/-- Settles O19: SUBN is SUB with minuend and subtrahend exchanged, in the result and in the flag. -/
theorem subtractSetsNotBorrow : Obligations.SubtractSetsNotBorrow :=
  ⟨decodesAs_subReg, decodesAs_subnReg, fun _ y _ =>
    ⟨fun h => ⟨exec_subReg_writes y h, exec_subnReg_writes y h⟩, fun h =>
      ⟨exec_flagProducer_refuses y h _ (by simp), exec_flagProducer_refuses y h _ (by simp)⟩⟩⟩

/-- Settles O20: the bit shifted out is the remainder of halving, or the highest digit. -/
theorem shiftsSetBitOut : Obligations.ShiftsSetBitOut :=
  ⟨decodesAs_shr, decodesAs_shl, fun _ y _ =>
    ⟨fun h => ⟨exec_shr_writes y h, exec_shl_writes y h⟩, fun h =>
      ⟨exec_flagProducer_refuses y h _ (by simp), exec_flagProducer_refuses y h _ (by simp)⟩⟩⟩

/-- Settles O21: under `FlagLast` nothing is refused, and the flag written last is what VF holds. -/
theorem vfAsDestinationOfFlagProducers : Obligations.VfAsDestinationOfFlagProducers := by
  refine fun y s => ⟨fun hlast => ?flagLast, fun hrefuse => exec_flagProducer_refuses y ⟨rfl, hrefuse⟩⟩
  case flagLast =>
    have h : ¬((15 : Reg) = 15 ∧ s.config.vfDest = .refuse) := by simp [hlast]
    exact ⟨(exec_addReg_writes y h).flag_stays, (exec_subReg_writes y h).flag_stays, (exec_shr_writes y h).flag_stays,
      (exec_subnReg_writes y h).flag_stays, (exec_shl_writes y h).flag_stays⟩

end Sys2Proof.Machine

/-! PROOFS of the family 43_index_memory: the writes of `I`, and what Fx33, Fx55 and Fx65 store and load. These three are
one `State.checkedAtIndex`, so that they pass or raise is said once for that operation (`State.checkedAtIndex_passes`,
`State.checkedAtIndex_raises`); each form adds the bytes it stores or loads, and the frame of that store or load. -/

namespace Sys2Proof.Machine

/-! ### The writes of `I` (43 R170 to R172) -/

/-- Fx1E wraps at 65536. -/
theorem add_zextByte_toNat (w : Word) (b : Byte) : (w + zextByte b).toNat = (w.toNat + b.toNat) % 65536 := by
  rw [BitVec.toNat_add, zextByte_toNat]

/-- Settles O22: each form is one write of `I`, of the address, of the wrapping sum, or of five times the byte. -/
theorem indexRegisterWrites : Obligations.IndexRegisterWrites :=
  ⟨decodesAs_ldI, decodesAs_addI, decodesAs_ldF, fun nnn x s =>
    ⟨⟨_, rfl, addrOperand_toNat nnn, onlyIndex_writeIndex s _⟩,
      ⟨_, rfl, add_zextByte_toNat s.index (s.readV x), onlyIndex_writeIndex s _⟩,
      ⟨_, rfl, fontAddress_toNat (s.readV x), onlyIndex_writeIndex s _⟩⟩⟩

/-! ### The check of the addresses from `I` up to `I + n` (43 R180) -/

theorem State.checkedAtIndex_passes {s : State} {n : Nat} (go : State)
    (h : s.config.memOob = .wrap ∨ s.index.toNat + n < 4096) : s.checkedAtIndex (n + 1) go = .next go := by
  have hpass : s.firstOutOfRange s.index.toNat (n + 1) = none :=
    (State.firstOutOfRange_eq_none ..).mpr (h.imp_right .inr)
  simp only [State.checkedAtIndex, hpass]

/-- The check answers the lowest address past memory, and the instruction changes nothing but FAULT. -/
theorem State.checkedAtIndex_raises {s : State} {n : Nat} (go : State)
    (h : s.config.memOob = .fault ∧ 4096 ≤ s.index.toNat + n) :
    s.checkedAtIndex (n + 1) go = .next (raisedAt s (.memOutOfRange (max s.index.toNat 4096) (s.pc - 2))) := by
  obtain ⟨hpolicy, hpast⟩ := h
  have hfirst : s.firstOutOfRange s.index.toNat (n + 1) = some (max s.index.toNat 4096) :=
    (State.firstOutOfRange_eq_some ..).mpr ⟨hpolicy, n.succ_pos, Nat.lt_succ_of_le hpast, rfl⟩
  simp only [State.checkedAtIndex, hfirst, State.raise_eq, State.instrAddr_eq]

/-! ### The decimal digits (43 R174) -/

/-- Every digit fits a byte. -/
theorem bcdDigits_map_toNat (b : Byte) :
    (bcdDigits b).map BitVec.toNat = [b.toNat / 100, b.toNat / 10 % 10, b.toNat % 10] := by
  simp only [bcdDigits, List.map_cons, List.map_nil, BitVec.toNat_ofNat, List.cons.injEq, and_true]
  omega

/-- The access at `I + k` reads the digit at place `k` that Fx33 stored there. -/
theorem State.peek_storeBytes_bcdDigits {s : State} (hinv : s.Inv) (b : Byte)
    (hrange : s.config.memOob = .wrap ∨ s.index.toNat + 2 < 4096) (k : Nat) (hk : k < 3) :
    ((s.storeBytes s.index.toNat (bcdDigits b)).peek (s.physical (s.index.toNat + k))).toNat =
      [b.toNat / 100, b.toNat / 10 % 10, b.toNat % 10][k] := by
  have hplace : k < (bcdDigits b).length := hk
  have hfit : (bcdDigits b).length ≤ memSize := Nat.le_of_ble_eq_true rfl
  rw [State.peek_storeBytes s _ (bcdDigits b) k hinv hplace hfit hrange, ← List.getElem_map BitVec.toNat]
  · exact List.getElem_of_eq (bcdDigits_map_toNat b) _
  · rwa [List.length_map]

/-- An Fx33 whose accesses are allowed stores the hundreds, the tens and the ones, and no other byte. -/
theorem exec_ldB_stores {s : State} (hinv : s.Inv) (x : Reg)
    (hrange : s.config.memOob = .wrap ∨ s.index.toNat + 2 < 4096) :
    ∃ t, exec (.ldB x) s = .next t ∧
      (t.peek (s.physical s.index.toNat)).toNat = (s.readV x).toNat / 100 ∧
      (t.peek (s.physical (s.index.toNat + 1))).toNat = (s.readV x).toNat / 10 % 10 ∧
      (t.peek (s.physical (s.index.toNat + 2))).toNat = (s.readV x).toNat % 10 ∧
      OnlyMemory [s.physical s.index.toNat, s.physical (s.index.toNat + 1), s.physical (s.index.toNat + 2)] s t := by
  have hdigit := State.peek_storeBytes_bcdDigits hinv (s.readV x) hrange
  exact ⟨_, State.checkedAtIndex_passes _ hrange, hdigit 0 (by decide), hdigit 1 (by decide), hdigit 2 (by decide),
    onlyMemory_storeBytes s _ _ hinv⟩

/-- Settles O23: the check comes first, and the three digits fit their bytes. -/
theorem bcdStoresThreeDigits : Obligations.BcdStoresThreeDigits :=
  ⟨decodesAs_ldB, fun x _ hinv => ⟨exec_ldB_stores hinv x, State.checkedAtIndex_raises _⟩⟩

/-! ### The register lists (43 R176, R178) -/

/-- An Fx55 whose accesses are allowed stores V0 to Vx, and no other byte. -/
theorem exec_ldMemVx_stores {s : State} (hinv : s.Inv) (x : Reg)
    (hrange : s.config.memOob = .wrap ∨ s.index.toNat + x.val < 4096) :
    ∃ t, exec (.ldMemVx x) s = .next t ∧
      (∀ k : Reg, k ≤ x → t.peek (s.physical (s.index.toNat + k.val)) = s.readV k) ∧
      OnlyMemory ((List.range (x.val + 1)).map (fun k => s.physical (s.index.toNat + k))) s t := by
  refine ⟨_, State.checkedAtIndex_passes _ hrange, fun k hk => ?bytes, ?frame⟩
  case bytes =>
    have hread := State.readByte_storeBytes_regsThrough hinv hk hrange
    rwa [State.readByte, State.physical_congr (s.storeBytes_config _ _)] at hread
  case frame =>
    have hframe := onlyMemory_storeBytes s s.index.toNat (s.regsThrough x) hinv
    rwa [State.length_regsThrough] at hframe

/-- Settles O24: the check comes first, and the byte at place `k` of the list of registers is Vk. -/
theorem storeRegistersThroughVx : Obligations.StoreRegistersThroughVx :=
  ⟨decodesAs_ldMemVx, fun x _ hinv => ⟨exec_ldMemVx_stores hinv x, State.checkedAtIndex_raises _⟩⟩

/-- An Fx65 whose accesses are allowed loads V0 to Vx, and no other register. -/
theorem exec_ldVxMem_loads {s : State} (x : Reg) (hrange : s.config.memOob = .wrap ∨ s.index.toNat + x.val < 4096) :
    ∃ t, exec (.ldVxMem x) s = .next t ∧
      (∀ k : Reg, k ≤ x → t.readV k = s.peek (s.physical (s.index.toNat + k.val))) ∧
      t.pc = s.pc ∧ OnlyRegs ((List.finRange 16).filter (fun k => decide (k ≤ x))) s t := by
  refine ⟨_, State.checkedAtIndex_passes _ hrange, fun k hk => ?regs, ?pc, onlyRegs_loadRegsThrough s x⟩
  case regs => rw [State.readV_loadRegsThrough, if_pos (Fin.le_def.mp hk), State.readByte]
  case pc =>
    obtain ⟨v, hv⟩ := s.loadRegsThrough_eq x
    rw [hv]

/-- Settles O25: the check comes first, and the loads read memory as it was, since no load changes memory or `I`. -/
theorem loadRegistersThroughVx : Obligations.LoadRegistersThroughVx :=
  ⟨decodesAs_ldVxMem, fun x _ => ⟨exec_ldVxMem_loads x, State.checkedAtIndex_raises _⟩⟩

end Sys2Proof.Machine

/-! PROOFS of the family 44_display: the clear, and the draw as the exclusive or with the sprite. `Inverts` says of a part of
a draw which cells it inverts and when it collides. Parts that share no cell compose (`Inverts.comp`), so the loop over the
bits of a row and the loop over the rows are one induction (`Inverts.foldl_range`): the bits of a row fall in different
columns and the rows of a sprite in different rows, since 8 is at most 64 and 15 at most 32 (44 R194). -/

namespace Sys2Proof.Machine

/-! ### The frame of the display instructions -/

/-- A state that differs in the registers and the framebuffer alone is framed by the registers that read differently. -/
theorem onlyDisplay_of_eq {s t : State} {ws : List Reg} (hv : SameRegsBut ws s t)
    (h : t = { s with v := t.v, fb := t.fb }) : OnlyDisplay ws s t := by
  refine ⟨hv, fun a _ => ?mem, ?_, ?_, ⟨?_, ?_⟩, ⟨?_, ?_⟩, ?_, ?_, ?_⟩ <;> rw [h]
  case mem => exact State.peek_congr rfl rfl a

/-- Settles O28: the framebuffer written is the clear one, and nothing else is written. -/
theorem clearUnlightsEveryCell : Obligations.ClearUnlightsEveryCell :=
  ⟨decodesAs_cls, fun _ => ⟨_, rfl, Framebuffer.get_clear, onlyDisplay_of_eq (fun _ _ => rfl) rfl⟩⟩

/-! ### Parts of a draw (44 R193) -/

/-- From `d` to `e` exactly the cells `p` are inverted, and a collision is remembered when one of them was lit. The pairs
are those of `drawPixel`. -/
def Inverts (p : Col → Row → Prop) (d e : Framebuffer × Bool) : Prop :=
  (∀ px py, Framebuffer.get e.1 px py = true ↔ ¬(Framebuffer.get d.1 px py = true ↔ p px py)) ∧
  (e.2 = true ↔ d.2 = true ∨ ∃ px py, p px py ∧ Framebuffer.get d.1 px py = true)

theorem Inverts.congr {p q : Col → Row → Prop} {d e : Framebuffer × Bool} (h : Inverts p d e)
    (hpq : ∀ px py, p px py ↔ q px py) : Inverts q d e := by
  rwa [show q = p from funext₂ fun px py => propext (hpq px py).symm]

/-- What does nothing inverts no cell. -/
theorem Inverts.refl_of_not {p : Col → Row → Prop} (hp : ∀ px py, ¬p px py) (d : Framebuffer × Bool) :
    Inverts p d d := by
  simp [Inverts, hp]

/-- Parts that share no cell compose: the second finds its cells as they were before the first. -/
theorem Inverts.comp {p q : Col → Row → Prop} {d e f : Framebuffer × Bool} (hp : Inverts p d e) (hq : Inverts q e f)
    (hdisj : ∀ px py, p px py → ¬q px py) : Inverts (fun px py => p px py ∨ q px py) d f := by
  obtain ⟨hcell, hhit⟩ := hp
  obtain ⟨hcell', hhit'⟩ := hq
  have hfound : ∀ px py, q px py ∧ Framebuffer.get e.1 px py = true ↔ q px py ∧ Framebuffer.get d.1 px py = true := by
    intro px py
    have := hdisj px py
    have := hcell px py
    tauto
  refine ⟨fun px py => ?cells, ?collision⟩
  case cells =>
    have := hdisj px py
    rw [hcell', hcell]
    tauto
  case collision => simp only [hhit', hhit, hfound, or_and_right, exists_or, or_assoc]

/-- A loop whose turns share no cell inverts the cells of its turns. -/
theorem Inverts.foldl_range {f : Framebuffer × Bool → Nat → Framebuffer × Bool} {n : Nat}
    (p : Nat → Col → Row → Prop) (hturn : ∀ d, ∀ k < n, Inverts (p k) d (f d k))
    (hdisj : ∀ j < n, ∀ k < n, ∀ px py, p j px py → p k px py → j = k) (d : Framebuffer × Bool) :
    Inverts (fun px py => ∃ k < n, p k px py) d ((List.range n).foldl f d) := by
  induction n with
  | zero => exact Inverts.refl_of_not (by simp) d
  | succ n ih =>
    have hbefore : Inverts (fun px py => ∃ k < n, p k px py) d ((List.range n).foldl f d) :=
      ih (fun d k hk => hturn d k (hk.trans n.lt_succ_self))
        fun j hj k hk => hdisj j (hj.trans n.lt_succ_self) k (hk.trans n.lt_succ_self)
    have hnew : ∀ px py, (∃ k < n, p k px py) → ¬p n px py := by
      rintro px py ⟨k, hk, hpk⟩ hpn
      exact hk.ne (hdisj k (hk.trans n.lt_succ_self) n n.lt_succ_self px py hpk hpn)
    rw [List.range_succ, List.foldl_append]
    refine (hbefore.comp (hturn _ n n.lt_succ_self) hnew).congr fun px py => ?_
    rw [Nat.exists_lt_succ_right]

/-! ### The cells of a sprite (44 R191, R194) -/

@[simp] theorem colOf_val (m : Nat) : (colOf m).val = m % 64 := rfl

@[simp] theorem rowOf_val (m : Nat) : (rowOf m).val = m % 32 := rfl

theorem eq_colOf_iff (px : Col) (m : Nat) : px = colOf m ↔ m % 64 = px.val := by
  rw [Fin.ext_iff, eq_comm, colOf_val]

= = = =

YOUR GOAL:
Your answer should be the exact lines above from the one with "lit. The pairs" through the one with "obtain ⟨hcell', hhit'⟩ := hq", both included, and nothing besides.

RESPONSE:
/-- From `d` to `e` exactly the cells `p` are inverted, and a collision is remembered when one of them was lit. The pairs
are those of `drawPixel`. -/
def Inverts (p : Col → Row → Prop) (d e : Framebuffer × Bool) : Prop :=
  (∀ px py, Framebuffer.get e.1 px py = true ↔ ¬(Framebuffer.get d.1 px py = true ↔ p px py)) ∧
  (e.2 = true ↔ d.2 = true ∨ ∃ px py, p px py ∧ Framebuffer.get d.1 px py = true)

theorem Inverts.congr {p q : Col → Row → Prop} {d e : Framebuffer × Bool} (h : Inverts p d e)
    (hpq : ∀ px py, p px py ↔ q px py) : Inverts q d e := by
  rwa [show q = p from funext₂ fun px py => propext (hpq px py).symm]

/-- What does nothing inverts no cell. -/
theorem Inverts.refl_of_not {p : Col → Row → Prop} (hp : ∀ px py, ¬p px py) (d : Framebuffer × Bool) :
    Inverts p d d := by
  simp [Inverts, hp]

/-- Parts that share no cell compose: the second finds its cells as they were before the first. -/
theorem Inverts.comp {p q : Col → Row → Prop} {d e f : Framebuffer × Bool} (hp : Inverts p d e) (hq : Inverts q e f)
    (hdisj : ∀ px py, p px py → ¬q px py) : Inverts (fun px py => p px py ∨ q px py) d f := by
  obtain ⟨hcell, hhit⟩ := hp
  obtain ⟨hcell', hhit'⟩ := hq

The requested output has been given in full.